> **To do**: Return the records exactly, from the first line through the "let bytes := fun" line.

> **Records from a data collection**:
= Beginning of Section =

-- ==== Sys2Proof/Machine/Commands.lean ====
section
/-!
DEFINITION. The host's side of the queues and the commands (R79, R338 to R342, R354).
-/
namespace Sys2Proof.Machine

/-! ### Doorbells and completions -/

/-- The function for which a register is written (R325): Tison writes for its firmware and the debugger, for none. -/
def writerFn : Writer → Option Nat
  | .vf n => some n
  | .pf l => some (32 + l)
  | .tison => none

/-- Whether a writer reaches the registers of a queue that are its owner's: TAIL and RHEAD (R325, R338). -/
def HostQueue.ownedBy (h : HostQueue) (w : Writer) : Bool := writerFn w == some h.fn

/-- The commands of a queue from its HEAD on that have been written are fetched, `n` of them at most: their bytes as the module sees them (R78,
R338). -/
def State.fetchCmds (s : State) (q n : Nat) : State :=
  let h := s.queueAt q
  let k := min n h.unfetched
  let bytes := fun (j : Nat) => (List.range 64).map fun i => s.seenByte 4 0 (h.cmdPa (h.head.toNat + j) + i)
  s.modQueue q fun h => { h with fetched := h.fetched ++ (List.range k).map bytes, head := h.wrap (h.head.toNat % h.count + k) }

/-- R338, R340: a write of TAIL of queue `x.2` by the function `x.1` that owns it; the commands it makes available take their place in the
order of the doorbells. In RECOVERY, where no firmware runs, the boot ROM fetches them, and each completes REJECTED (R366, R368). -/
def execDoorbell (x : Writer × Fin 64) (tail : BitVec 12) (s : State) : Host.Outcome State Fault Refusal :=
  if !(s.queueAt x.2).ownedBy x.1 then .next s
  else
    let n := s.seqNo + 1
    let rom := fun (s : State) => if s.recovery && (s.queueAt x.2).en then s.fetchCmds x.2 4096 else s
    .next (rom (State.modQueue { s with seqNo := n } x.2 fun h =>
      let h' := { h with tail := tail }
      let want := h.fetched.length + h'.unfetched
      { h' with order := (h.order ++ List.replicate (want - h.order.length) n).take want }))

/-- R338: a write at offset 0x24 of queue `x.2` by the function `x.1` that owns it. -/
def execRheadWrite (x : Writer × Fin 64) (v : BitVec 32) (s : State) : Host.Outcome State Fault Refusal :=
  .next (s.modQueue x.2 fun h =>
    if h.ownedBy x.1 then { h with rhead := BitVec.ofNat 12 (field v.toNat 27 16), ovr := h.ovr && !v.getLsbD 0 } else h)

/-- Whether the completion ring has room: RTAIL stays less than one ring ahead of RHEAD (R338). -/
def HostQueue.room (h : HostQueue) : Bool :=
  decide ((h.rtail.toNat % h.count + 1) % h.count ≠ h.rhead.toNat % h.count)

/-- The bytes of a completion entry (R342); `writer` is the Tison core that writes it. -/
def Completion.bytes (c : Completion) (writer : Nat) : List Byte :=
  toBytes 4 c.seq.toNat ++ toBytes 1 c.status ++ toBytes 1 c.code ++
    toBytes 2 (if c.status = 1 ∨ c.status = 2 then c.engine else engineId 5 4 writer) ++ toBytes 8 c.detail.toNat

/-- Writes of a unit that serves launch context `c`, 8 for none; those behind a link that is down are dropped and logged (R327). -/
def State.hostWriteOf (s : State) (c pa : Nat) (bytes : List Byte) : State :=
  if s.hostDead (0, pa) then s.log c bytes else s.putBytes 0 pa bytes

/-- The same for a unit of the module. -/
def State.hostWrite (s : State) (pa : Nat) (bytes : List Byte) : State := s.hostWriteOf 8 pa bytes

= End of Section =

> **Expected answer**:
-- ==== Sys2Proof/Machine/Commands.lean ====
section
/-!
DEFINITION. The host's side of the queues and the commands (R79, R338 to R342, R354).
-/
namespace Sys2Proof.Machine

/-! ### Doorbells and completions -/

/-- The function for which a register is written (R325): Tison writes for its firmware and the debugger, for none. -/
def writerFn : Writer → Option Nat
  | .vf n => some n
  | .pf l => some (32 + l)
  | .tison => none

/-- Whether a writer reaches the registers of a queue that are its owner's: TAIL and RHEAD (R325, R338). -/
def HostQueue.ownedBy (h : HostQueue) (w : Writer) : Bool := writerFn w == some h.fn

/-- The commands of a queue from its HEAD on that have been written are fetched, `n` of them at most: their bytes as the module sees them (R78,
R338). -/
def State.fetchCmds (s : State) (q n : Nat) : State :=
  let h := s.queueAt q
  let k := min n h.unfetched
  let bytes := fun (j : Nat) => (List.range 64).map fun i => s.seenByte 4 0 (h.cmdPa (h.head.toNat + j) + i)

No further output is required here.